The next Portuguese settlement was in Sao Thome, what is San Thome in today's Madras. First visited at the same time as prosperous Pulicat, the Portuguese began establishing a settlement here only in 1523 and re-located 50 casados by 1537. By 1580, there were so many Portuguese administrators, casados, soldiers and converts living inside Fort Sao Thome and in Meliapor (Mylapore) that lay beyond its walls that there were four churches in the Fort and four outside. Of the churches in the Fort, Sao Thome, Sao Francisco, Sao Joao Baptista and Misericordia, only the first-named survives as the St. Thomas Basilica. All the churches in Mylapore - Madre de Deus, Sao Lazaro, Nossa Senhora da Luz and Nossa Senhora de Monte (Little Mount) - all survive, though the Church of Madre de Deus was pulled down a few years ago and rebuilt.

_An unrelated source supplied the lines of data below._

-- ==== Sys2Proof/Machine/Codewords.lean ====
section
/-! DEFINITION. The pure functions of the Reed-Solomon encoder: the segment's bits, `frame`, the split into blocks,
`rsecc` and `interleave` (42_rs_codewords.md R146, R151, R156, R158, R159). -/

namespace Sys2Proof.Machine

/-- The bits of one byte-mode segment: the indicator in 4 bits, the number of bytes in `width` bits, the bytes
(42_rs_codewords.md R146). -/
def segmentBits (c : Config) (width : Nat) (payload : List Byte) : List Bool :=
  bitsOf c.modeByte.toNat 4 ++ bitsOf payload.length width ++ payload.flatMap byteBits

/-- `k` pad bytes as bits, alternating PAD0 and PAD1; `even` says that the next one is PAD0 (42_rs_codewords.md R151). -/
def padBits : Nat → Bool → List Bool
  | 0, _ => []
  | k + 1, even => byteBits (if even then Config.pad0 else Config.pad1) ++ padBits k (!even)

/-- Step 4 of `frame`: a terminator of four zero bits if at least 4 bits are spare (42_rs_codewords.md R151). -/
def withTerminator (bits : List Bool) (T : Nat) : List Bool :=
  if 4 ≤ 8 * T - bits.length then bits ++ List.replicate 4 false else bits

/-- Step 5 of `frame`: zero bits up to a whole byte (42_rs_codewords.md R151). -/
def alignBits (bits : List Bool) : List Bool :=
  bits ++ List.replicate ((8 - bits.length % 8) % 8) false

/-- `frame(bits, T)` for `len(bits) <= 8 T` (42_rs_codewords.md R151). -/
def frame (bits : List Bool) (T : Nat) : List Bool :=
  let aligned := alignBits (withTerminator bits T)
  aligned ++ padBits (T - aligned.length / 8) true

/-- `rsecc(D, e)`: the remainder of the data shifted by `e`, right-aligned in `e` bytes (42_rs_codewords.md R158). -/
def rsecc (c : Config) (data : List Byte) (e : Nat) : List Byte :=
  let r := pmod c (pshl (pnorm data) e) (pgen c e)
  List.replicate (e - r.length) 0 ++ r

/-- Splits the data codewords over the blocks in order (42_rs_codewords.md R156). -/
def splitData : List Block → List Byte → List (List Byte)
  | [], _ => []
  | b :: bd, data => data.take b.data.toNat :: splitData bd (data.drop b.data.toNat)

/-- The error-correction codewords of every block (42_rs_codewords.md R158, R165). -/
def eccData (c : Config) (bd : List Block) (data : List Byte) : List (List Byte) :=
  List.zipWith (fun b d => rsecc c d (b.total.toNat - b.data.toNat)) bd (splitData bd data)

/-- The largest length of the lists. -/
def maxLength (B : List (List Byte)) : Nat := B.foldr (fun b m => max b.length m) 0

/-- `interleave(B)`: index 0 of every list, then index 1 of every list that still has one, and so on
(42_rs_codewords.md R159). -/
def interleave (B : List (List Byte)) : List Byte :=
  (List.range (maxLength B)).flatMap fun i => B.filterMap fun b => b[i]?

/-- The codeword stream: the blocks' data codewords interleaved, then their error-correction codewords interleaved
(42_rs_codewords.md R159, R165). -/
def codewordStream (c : Config) (bd : List Block) (data : List Byte) : List Byte :=
  interleave (splitData bd data) ++ interleave (eccData c bd data)

end Sys2Proof.Machine
end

There were also similar Portuguese settlements in Nagapattinam, Porto Novo, Machilipatnam and Ugolim near Calcutta. Yet in none of them do there appear to be any traces of Portuguese families, Portuguese influence or Portuguese relics except in the churches. Whatever happened to families like the Madeiros family, called the Madra family by the Indians of Mylapore? Perhaps the richest family on the Coromandel Coast, one school of thought has Madras being named after the Madra-s. A family name that survives in the city is de Monte, but do the de Montes of today trace their ancestry to Portuguese times like the de Monte who helped found Arbuthnot & Co and left all his vast property to the Archdiocese of San Thome-Mylapore? Indeed, the vanished Portuguese influence on the Coromandel and Fisheries Coast is a mystery worth digging into.